The Monqui were indigenous peoples of Mexico (American Indians), who lived in the vicinity of Loreto, Baja California Sur, Mexico, at the time of Spanish contact. Monqui territory included about 65 km of coast along the Gulf of California and extended a few kilometers inland to where the Cochimi people lived.

Probably first encountered by explorers traveling up the Gulf of California during the sixteenth century, the Monqui were subjected to some of the peninsula's earliest intensive Jesuit missionary efforts during the late seventeenth century. The Tyrolean Jesuit Eusebio Francisco Kino, together with Admiral Isidoro de Atondo y Antillon, unsuccessfully attempted to establish Misión San Bruno on the northern margin of Monqui territory in 1684-1685. The first permanent mission and settlement in Baja California was founded in Monqui territory at Loreto in 1697 by Juan María de Salvatierra.

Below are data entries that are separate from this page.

/-! ## sessionReset: the reset of the control session -/

@[simp] theorem sessionReset_par (s : State) : (sessionReset s).par = s.par := rfl
@[simp] theorem sessionReset_rxLevel (s : State) : (sessionReset s).rxLevel = s.rxLevel := rfl
@[simp] theorem sessionReset_ctlLevel (s : State) : (sessionReset s).ctlLevel = s.ctlLevel := rfl
@[simp] theorem sessionReset_outLevel (s : State) : (sessionReset s).outLevel = s.outLevel := rfl
@[simp] theorem sessionReset_cfgFilter (s : State) : (sessionReset s).cfgFilter = s.cfgFilter := rfl
@[simp] theorem sessionReset_cfgLowpass (s : State) : (sessionReset s).cfgLowpass = s.cfgLowpass := rfl
@[simp] theorem sessionReset_cfgNvsum (s : State) : (sessionReset s).cfgNvsum = s.cfgNvsum := rfl
@[simp] theorem sessionReset_sigVersion (s : State) : (sessionReset s).sigVersion = s.sigVersion := rfl
@[simp] theorem sessionReset_sigChecksum (s : State) : (sessionReset s).sigChecksum = s.sigChecksum := rfl
@[simp] theorem sessionReset_edgeIrqEn (s : State) : (sessionReset s).edgeIrqEn = s.edgeIrqEn := rfl
@[simp] theorem sessionReset_tickCount (s : State) : (sessionReset s).tickCount = s.tickCount := rfl
@[simp] theorem sessionReset_sigCountdown (s : State) : (sessionReset s).sigCountdown = s.sigCountdown := rfl
@[simp] theorem sessionReset_outRemaining (s : State) : (sessionReset s).outRemaining = s.outRemaining := rfl
@[simp] theorem sessionReset_recvingSince (s : State) : (sessionReset s).recvingSince = s.recvingSince := rfl
@[simp] theorem sessionReset_wdtMissed (s : State) : (sessionReset s).wdtMissed = s.wdtMissed := rfl
@[simp] theorem sessionReset_pinSnapshotRx (s : State) : (sessionReset s).pinSnapshotRx = s.pinSnapshotRx := rfl
@[simp] theorem sessionReset_pinSnapshotCtl (s : State) : (sessionReset s).pinSnapshotCtl = s.pinSnapshotCtl := rfl
@[simp] theorem sessionReset_pcPending (s : State) : (sessionReset s).pcPending = s.pcPending := rfl
@[simp] theorem sessionReset_lpPending (s : State) : (sessionReset s).lpPending = s.lpPending := rfl
@[simp] theorem sessionReset_lpCount (s : State) : (sessionReset s).lpCount = s.lpCount := rfl
@[simp] theorem sessionReset_sigActive (s : State) : (sessionReset s).sigActive = s.sigActive := rfl
@[simp] theorem sessionReset_sigRep (s : State) : (sessionReset s).sigRep = s.sigRep := rfl
@[simp] theorem sessionReset_sigPos (s : State) : (sessionReset s).sigPos = s.sigPos := rfl
@[simp] theorem sessionReset_rb (s : State) : (sessionReset s).rb = s.rb := rfl
@[simp] theorem sessionReset_rbWrite (s : State) : (sessionReset s).rbWrite = s.rbWrite := rfl
@[simp] theorem sessionReset_rbRead (s : State) : (sessionReset s).rbRead = s.rbRead := rfl
@[simp] theorem sessionReset_rbTrainStart (s : State) : (sessionReset s).rbTrainStart = s.rbTrainStart := rfl
@[simp] theorem sessionReset_trainLen (s : State) : (sessionReset s).trainLen = s.trainLen := rfl
@[simp] theorem sessionReset_ldShift (s : State) : (sessionReset s).ldShift = s.ldShift := rfl
@[simp] theorem sessionReset_tsIdx (s : State) : (sessionReset s).tsIdx = s.tsIdx := rfl
@[simp] theorem sessionReset_ctlState (s : State) : (sessionReset s).ctlState = .idle := rfl
@[simp] theorem sessionReset_ctlActive (s : State) : (sessionReset s).ctlActive = false := rfl
@[simp] theorem sessionReset_ctlCount (s : State) : (sessionReset s).ctlCount = 0 := rfl
@[simp] theorem sessionReset_ctlValue (s : State) : (sessionReset s).ctlValue = 0 := rfl
@[simp] theorem sessionReset_ctlPressTick (s : State) : (sessionReset s).ctlPressTick = s.ctlPressTick := rfl
@[simp] theorem sessionReset_ctlReleaseTick (s : State) : (sessionReset s).ctlReleaseTick = s.ctlReleaseTick := rfl
@[simp] theorem sessionReset_nv (s : State) : (sessionReset s).nv = s.nv := rfl
@[simp] theorem sessionReset_log (s : State) : (sessionReset s).log = s.log := rfl
@[simp] theorem sessionReset_faultWdt (s : State) : (sessionReset s).faultWdt = s.faultWdt := rfl
@[simp] theorem sessionReset_refused (s : State) : (sessionReset s).refused = s.refused := rfl
@[simp] theorem sessionReset_outTrace (s : State) : (sessionReset s).outTrace = s.outTrace := rfl
@[simp] theorem sessionReset_trace (s : State) : (sessionReset s).trace = s.trace := rfl
@[simp] theorem sessionReset_envIndex (s : State) : (sessionReset s).envIndex = s.envIndex := rfl

/-! ## rbPush: a push into the ring -/

@[simp] theorem rbPush_par (d : Duration) (s : State) : (rbPush d s).par = s.par := rfl
@[simp] theorem rbPush_rxLevel (d : Duration) (s : State) : (rbPush d s).rxLevel = s.rxLevel := rfl
@[simp] theorem rbPush_ctlLevel (d : Duration) (s : State) : (rbPush d s).ctlLevel = s.ctlLevel := rfl
@[simp] theorem rbPush_outLevel (d : Duration) (s : State) : (rbPush d s).outLevel = s.outLevel := rfl
@[simp] theorem rbPush_cfgFilter (d : Duration) (s : State) : (rbPush d s).cfgFilter = s.cfgFilter := rfl
@[simp] theorem rbPush_cfgLowpass (d : Duration) (s : State) : (rbPush d s).cfgLowpass = s.cfgLowpass := rfl
@[simp] theorem rbPush_cfgNvsum (d : Duration) (s : State) : (rbPush d s).cfgNvsum = s.cfgNvsum := rfl
@[simp] theorem rbPush_sigVersion (d : Duration) (s : State) : (rbPush d s).sigVersion = s.sigVersion := rfl
@[simp] theorem rbPush_sigChecksum (d : Duration) (s : State) : (rbPush d s).sigChecksum = s.sigChecksum := rfl
@[simp] theorem rbPush_edgeIrqEn (d : Duration) (s : State) : (rbPush d s).edgeIrqEn = s.edgeIrqEn := rfl
@[simp] theorem rbPush_tickCount (d : Duration) (s : State) : (rbPush d s).tickCount = s.tickCount := rfl
@[simp] theorem rbPush_sigCountdown (d : Duration) (s : State) : (rbPush d s).sigCountdown = s.sigCountdown := rfl
@[simp] theorem rbPush_outRemaining (d : Duration) (s : State) : (rbPush d s).outRemaining = s.outRemaining := rfl
@[simp] theorem rbPush_recvingSince (d : Duration) (s : State) : (rbPush d s).recvingSince = s.recvingSince := rfl
@[simp] theorem rbPush_wdtMissed (d : Duration) (s : State) : (rbPush d s).wdtMissed = s.wdtMissed := rfl
@[simp] theorem rbPush_pinSnapshotRx (d : Duration) (s : State) : (rbPush d s).pinSnapshotRx = s.pinSnapshotRx := rfl
@[simp] theorem rbPush_pinSnapshotCtl (d : Duration) (s : State) : (rbPush d s).pinSnapshotCtl = s.pinSnapshotCtl := rfl
@[simp] theorem rbPush_pcPending (d : Duration) (s : State) : (rbPush d s).pcPending = s.pcPending := rfl
@[simp] theorem rbPush_lpPending (d : Duration) (s : State) : (rbPush d s).lpPending = s.lpPending := rfl
@[simp] theorem rbPush_lpCount (d : Duration) (s : State) : (rbPush d s).lpCount = s.lpCount := rfl
@[simp] theorem rbPush_sigActive (d : Duration) (s : State) : (rbPush d s).sigActive = s.sigActive := rfl
@[simp] theorem rbPush_sigRep (d : Duration) (s : State) : (rbPush d s).sigRep = s.sigRep := rfl
@[simp] theorem rbPush_sigPos (d : Duration) (s : State) : (rbPush d s).sigPos = s.sigPos := rfl
@[simp] theorem rbPush_rb (d : Duration) (s : State) : (rbPush d s).rb = Memory.write s.rb s.rbWrite d := rfl
@[simp] theorem rbPush_rbWrite (d : Duration) (s : State) : (rbPush d s).rbWrite = nextIndex s.par s.rbWrite := rfl
@[simp] theorem rbPush_rbRead (d : Duration) (s : State) : (rbPush d s).rbRead = s.rbRead := rfl
@[simp] theorem rbPush_rbTrainStart (d : Duration) (s : State) : (rbPush d s).rbTrainStart = s.rbTrainStart := rfl
@[simp] theorem rbPush_trainLen (d : Duration) (s : State) : (rbPush d s).trainLen = s.trainLen := rfl
@[simp] theorem rbPush_ldShift (d : Duration) (s : State) : (rbPush d s).ldShift = s.ldShift := rfl
@[simp] theorem rbPush_tsIdx (d : Duration) (s : State) : (rbPush d s).tsIdx = s.tsIdx := rfl
@[simp] theorem rbPush_ctlState (d : Duration) (s : State) : (rbPush d s).ctlState = s.ctlState := rfl
@[simp] theorem rbPush_ctlActive (d : Duration) (s : State) : (rbPush d s).ctlActive = s.ctlActive := rfl
@[simp] theorem rbPush_ctlCount (d : Duration) (s : State) : (rbPush d s).ctlCount = s.ctlCount := rfl
@[simp] theorem rbPush_ctlValue (d : Duration) (s : State) : (rbPush d s).ctlValue = s.ctlValue := rfl
@[simp] theorem rbPush_ctlPressTick (d : Duration) (s : State) : (rbPush d s).ctlPressTick = s.ctlPressTick := rfl
@[simp] theorem rbPush_ctlReleaseTick (d : Duration) (s : State) : (rbPush d s).ctlReleaseTick = s.ctlReleaseTick := rfl
@[simp] theorem rbPush_nv (d : Duration) (s : State) : (rbPush d s).nv = s.nv := rfl
@[simp] theorem rbPush_log (d : Duration) (s : State) : (rbPush d s).log = s.log := rfl
@[simp] theorem rbPush_faultWdt (d : Duration) (s : State) : (rbPush d s).faultWdt = s.faultWdt := rfl
@[simp] theorem rbPush_refused (d : Duration) (s : State) : (rbPush d s).refused = s.refused := rfl
@[simp] theorem rbPush_outTrace (d : Duration) (s : State) : (rbPush d s).outTrace = s.outTrace := rfl
@[simp] theorem rbPush_trace (d : Duration) (s : State) : (rbPush d s).trace = s.trace := rfl
@[simp] theorem rbPush_envIndex (d : Duration) (s : State) : (rbPush d s).envIndex = s.envIndex := rfl

/-! ## rbPop: a pop from the ring -/

@[simp] theorem rbPop_par (s : State) : (rbPop s).par = s.par := rfl
@[simp] theorem rbPop_rxLevel (s : State) : (rbPop s).rxLevel = s.rxLevel := rfl
@[simp] theorem rbPop_ctlLevel (s : State) : (rbPop s).ctlLevel = s.ctlLevel := rfl
@[simp] theorem rbPop_outLevel (s : State) : (rbPop s).outLevel = s.outLevel := rfl
@[simp] theorem rbPop_cfgFilter (s : State) : (rbPop s).cfgFilter = s.cfgFilter := rfl
@[simp] theorem rbPop_cfgLowpass (s : State) : (rbPop s).cfgLowpass = s.cfgLowpass := rfl
@[simp] theorem rbPop_cfgNvsum (s : State) : (rbPop s).cfgNvsum = s.cfgNvsum := rfl
@[simp] theorem rbPop_sigVersion (s : State) : (rbPop s).sigVersion = s.sigVersion := rfl
@[simp] theorem rbPop_sigChecksum (s : State) : (rbPop s).sigChecksum = s.sigChecksum := rfl
@[simp] theorem rbPop_edgeIrqEn (s : State) : (rbPop s).edgeIrqEn = s.edgeIrqEn := rfl
@[simp] theorem rbPop_tickCount (s : State) : (rbPop s).tickCount = s.tickCount := rfl
@[simp] theorem rbPop_sigCountdown (s : State) : (rbPop s).sigCountdown = s.sigCountdown := rfl
@[simp] theorem rbPop_outRemaining (s : State) : (rbPop s).outRemaining = s.outRemaining := rfl
@[simp] theorem rbPop_recvingSince (s : State) : (rbPop s).recvingSince = s.recvingSince := rfl
@[simp] theorem rbPop_wdtMissed (s : State) : (rbPop s).wdtMissed = s.wdtMissed := rfl
@[simp] theorem rbPop_pinSnapshotRx (s : State) : (rbPop s).pinSnapshotRx = s.pinSnapshotRx := rfl
@[simp] theorem rbPop_pinSnapshotCtl (s : State) : (rbPop s).pinSnapshotCtl = s.pinSnapshotCtl := rfl
@[simp] theorem rbPop_pcPending (s : State) : (rbPop s).pcPending = s.pcPending := rfl
@[simp] theorem rbPop_lpPending (s : State) : (rbPop s).lpPending = s.lpPending := rfl
@[simp] theorem rbPop_lpCount (s : State) : (rbPop s).lpCount = s.lpCount := rfl
@[simp] theorem rbPop_sigActive (s : State) : (rbPop s).sigActive = s.sigActive := rfl
@[simp] theorem rbPop_sigRep (s : State) : (rbPop s).sigRep = s.sigRep := rfl
@[simp] theorem rbPop_sigPos (s : State) : (rbPop s).sigPos = s.sigPos := rfl
@[simp] theorem rbPop_rb (s : State) : (rbPop s).rb = s.rb := rfl
@[simp] theorem rbPop_rbWrite (s : State) : (rbPop s).rbWrite = s.rbWrite := rfl
@[simp] theorem rbPop_rbRead (s : State) : (rbPop s).rbRead = nextIndex s.par s.rbRead := rfl
@[simp] theorem rbPop_rbTrainStart (s : State) : (rbPop s).rbTrainStart = s.rbTrainStart := rfl
@[simp] theorem rbPop_trainLen (s : State) : (rbPop s).trainLen = s.trainLen := rfl
@[simp] theorem rbPop_ldShift (s : State) : (rbPop s).ldShift = s.ldShift := rfl
@[simp] theorem rbPop_tsIdx (s : State) : (rbPop s).tsIdx = s.tsIdx := rfl
@[simp] theorem rbPop_ctlState (s : State) : (rbPop s).ctlState = s.ctlState := rfl
@[simp] theorem rbPop_ctlActive (s : State) : (rbPop s).ctlActive = s.ctlActive := rfl
@[simp] theorem rbPop_ctlCount (s : State) : (rbPop s).ctlCount = s.ctlCount := rfl
@[simp] theorem rbPop_ctlValue (s : State) : (rbPop s).ctlValue = s.ctlValue := rfl
@[simp] theorem rbPop_ctlPressTick (s : State) : (rbPop s).ctlPressTick = s.ctlPressTick := rfl
@[simp] theorem rbPop_ctlReleaseTick (s : State) : (rbPop s).ctlReleaseTick = s.ctlReleaseTick := rfl
@[simp] theorem rbPop_nv (s : State) : (rbPop s).nv = s.nv := rfl
@[simp] theorem rbPop_log (s : State) : (rbPop s).log = s.log := rfl
@[simp] theorem rbPop_faultWdt (s : State) : (rbPop s).faultWdt = s.faultWdt := rfl
@[simp] theorem rbPop_refused (s : State) : (rbPop s).refused = s.refused := rfl
@[simp] theorem rbPop_outTrace (s : State) : (rbPop s).outTrace = s.outTrace := rfl
@[simp] theorem rbPop_trace (s : State) : (rbPop s).trace = s.trace := rfl
@[simp] theorem rbPop_envIndex (s : State) : (rbPop s).envIndex = s.envIndex := rfl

In contrast to many of their Jesuit colleagues, Kino and Salvatierra included relatively few notes on native ethnography in their letters and reports. Most of what is known about the aboriginal culture of the Monqui comes from incidental comments in explorers' accounts and at second hand in the works of the Jesuit historian Miguel Venegas (1757, 1979).

==Culture==
Kino, with years of experience on the frontier, said that the Indians of Baja California had the most difficult existence of any he had seen. The Jesuit missionaries early perceived that the nomadic Monqui could be attracted to the missions and Christianity by the promise of food, often exchanged for work. The Monqui and other Baja Californian Indians were hunter-gatherers who harvested a wide range of natural resources from the shores of the Gulf, as well as in interior valleys and the Sierra de la Giganta. The land could support less than one person per square kilometer. Their material culture was sparse, based on what they could carry with them on their endless peregrinations in search of food. The Monqui "had no agriculture, no fixed places of residence, no permanent or portable shelters, and little clothing -- none on men, and only grass skirts on women. They had no boats, no pottery, and no domestic animals -- not even the dog....many of them change their sleeping quarters more than a hundred times a year." Their social organization was based on autonomous local communities (rancherias) that sometimes were hostile to each other. Unappreciated by the Spanish, however, the Monqui and their neighbors had egalitarian societies and were adept at using local resources to produce basketry, personal decorations, and weapons and utensils of wood. The people of Baja California made pigments by powdering rocks and created thousands of large, elaborate, and often abstract rock paintings, some of which are preserved in a World Heritage Site of UNESCO in the San Francisco Mountains north of Monqui territory

Traditional Monqui culture had probably disappeared before the end of the eighteenth century, under the impacts of mission acculturation and the decimation caused by Old World epidemic diseases.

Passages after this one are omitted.